Task description: Within the data below, count the lines that include "have" and give only the count.

** Opening Material for this exercise block **

/-- A word that spells an instruction of a format: the format reads the fields back, and opcode and stage stand in front (R94). -/
structure Spells {α : Type} (read : BitVec 64 → α) (w : BitVec 64) (op : BitVec 8) (stg : BitVec 3) (i : α) : Prop where
  fields : read w = i
  op : wordOp w = op
  stg : wordStg w = stg

theorem wordA_spells (op : BitVec 8) (i : FmtA) : Spells (readA i.cell) (wordA op i) op i.stg i := by
  constructor <;>
    simp only [readA, wordA, wordStg, wordOp, BitVec.extractLsb'_append_eq_of_le, BitVec.extractLsb'_append_eq_right,
      BitVec.getLsbD_append, getLsbD_ofBool_zero, readAccess_accessWord, Nat.reduceLeDiff, Nat.reduceSub, Nat.reduceLT, if_true, if_false,
      BitVec.extractLsb'_eq_self]

theorem wordF_spells (op : BitVec 8) (i : FmtF) : Spells (readF i.cell) (wordF op i) op i.stg i := by
  constructor <;>
    simp only [readF, wordF, wordStg, wordOp, BitVec.extractLsb'_append_eq_of_le, BitVec.extractLsb'_append_eq_right,
      BitVec.getLsbD_append, getLsbD_ofBool_zero, readAccess_accessWord, Nat.reduceLeDiff, Nat.reduceSub, Nat.reduceLT, if_true, if_false,
      BitVec.extractLsb'_eq_self]

theorem wordI_spells (op : BitVec 8) (i : FmtI) : Spells (readI i.cell) (wordI op i) op i.stg i := by
  constructor <;>
    simp only [readI, wordI, wordStg, wordOp, BitVec.extractLsb'_append_eq_of_le, BitVec.extractLsb'_append_eq_right, Nat.reduceLeDiff,
      Nat.reduceSub, BitVec.extractLsb'_eq_self]

theorem wordB_spells (op : BitVec 8) (i : FmtB) : Spells (readB i.cell) (wordB op i) op i.stg i := by
  constructor <;>
    simp only [readB, wordB, wordStg, wordOp, BitVec.extractLsb'_append_eq_of_le, BitVec.extractLsb'_append_eq_right, Nat.reduceLeDiff,
      Nat.reduceSub, BitVec.extractLsb'_eq_self]

theorem wordL_spells (op : BitVec 8) (i : FmtL) : Spells (readL i.cell) (wordL op i) op i.stg i := by
  constructor <;>
    simp only [readL, wordL, wordStg, wordOp, BitVec.extractLsb'_append_eq_of_le, BitVec.extractLsb'_append_eq_right,
      BitVec.getLsbD_append, getLsbD_ofBool_zero, Nat.reduceLeDiff, Nat.reduceSub, Nat.reduceLT, if_true, if_false,
      BitVec.extractLsb'_eq_self]

theorem wordM_spells (op : BitVec 8) (i : FmtM) : Spells (readM i.cell) (wordM op i) op i.stg i := by
  constructor <;>
    simp only [readM, wordM, wordStg, wordOp, BitVec.extractLsb'_append_eq_of_le, BitVec.extractLsb'_append_eq_right, Nat.reduceLeDiff,
      Nat.reduceSub, BitVec.extractLsb'_eq_self]

/-! ### The opcode map -/

/-- An opcode whose row of the map makes an instruction of what the format reads (R106): the word that spells it decodes to it. -/
theorem cellDecode_spells {α : Type} {read : BitVec 64 → α} {w : BitVec 64} {op : BitVec 8} {stg : BitVec 3} {i : α} (n : Nat)
    (mk : α → Instr) (h : Spells read w op stg i) (hrow : cellRow n w (op.toNat / 16) (op.toNat % 16) = some (mk (read w))) :
    ∃ v, some w = some v ∧ cellDecode n v = mk i ∧ wordStg v = stg ∧ definedOpcode (wordOp v).toNat = true := by
  have hlt := op.isLt
  refine ⟨w, rfl, ?_, h.stg, ?_⟩
  · rw [cellDecode, h.op, hrow, h.fields, Option.getD_some]
  · rw [h.op, ← Nat.div_add_mod op.toNat 16, ← cellRow_isSome n w _ _ (by omega) (by omega), hrow, Option.isSome_some]

/-- Settles O24: each format's word spells its instruction, and each row of the map reads that format. -/
theorem cellWordsRoundTrip : Obligations.CellWordsRoundTrip := by
  unfold Obligations.CellWordsRoundTrip
  intro i n stg h
  cases i with
  | fma i | fms i | fnma i | fnms i | svm3 i | ints i =>
    cases h
    exact cellDecode_spells _ _ (wordF_spells _ i) rfl
  | setrrb i | movfi i | movpi i | movmi i | addpi i | bext i | bins i | andi i | ori i | xori i | iaddi i | icmpi i | shli i
  | shri i | sari i | addfi i | mulfi i | fmacfi i | minfi i | maxfi i | satfi i | cmpfi i =>
    cases h
    exact cellDecode_spells _ _ (wordI_spells _ i) rfl
  | br i | breq i | brne i | brlt i | brge i | brun i | bror i | brgt i | brle i | brts i | brtc i =>
    cases h
    exact cellDecode_spells _ _ (wordB_spells _ i) rfl
  | loop i | loopp i =>
    cases h
    exact cellDecode_spells _ _ (wordL_spells _ i) rfl
  | ldx i | ldy i | stx i | sty i | ldxp i | ldyp i | stxp i | styp i =>
    cases h
    exact cellDecode_spells _ _ (wordM_spells _ i) rfl
  | _ => cases h <;> exact cellDecode_spells _ _ (wordA_spells _ _) rfl

/-- Settles O25: each word is taken apart by its fields. -/
theorem writtenOutWordsDecode : Obligations.WrittenOutWordsDecode := by
  unfold Obligations.WrittenOutWordsDecode
  exact ⟨rfl, rfl, rfl, rfl, rfl, rfl, rfl⟩

end Sys2Proof.Machine
end

section
/-! PROOF. Post-modify of a pointer (R58). -/

namespace Sys2Proof.Machine

/-- The search for the buffer's power of two stops at the least one that the buffer fits in. -/
theorem powAtLeast_least (len b k j : Nat) (hle : len ≤ 2 ^ b) (hlt : ∀ i < b, 2 ^ i < len) (hj : j ≤ b) (hk : b ≤ j + k) :
    powAtLeast len k (2 ^ j) = 2 ^ b := by
  induction k generalizing j with
  | zero => rw [powAtLeast, show j = b by omega]
  | succ k ih =>
    rw [powAtLeast]
    by_cases h : j = b
    · rw [h, if_pos hle]
    · have hp := hlt j (by omega)
      rw [if_neg (by omega), ← Nat.pow_succ', ih (j + 1) (by omega) (by omega)]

** Closing Material for this exercise block **

Completed task: 2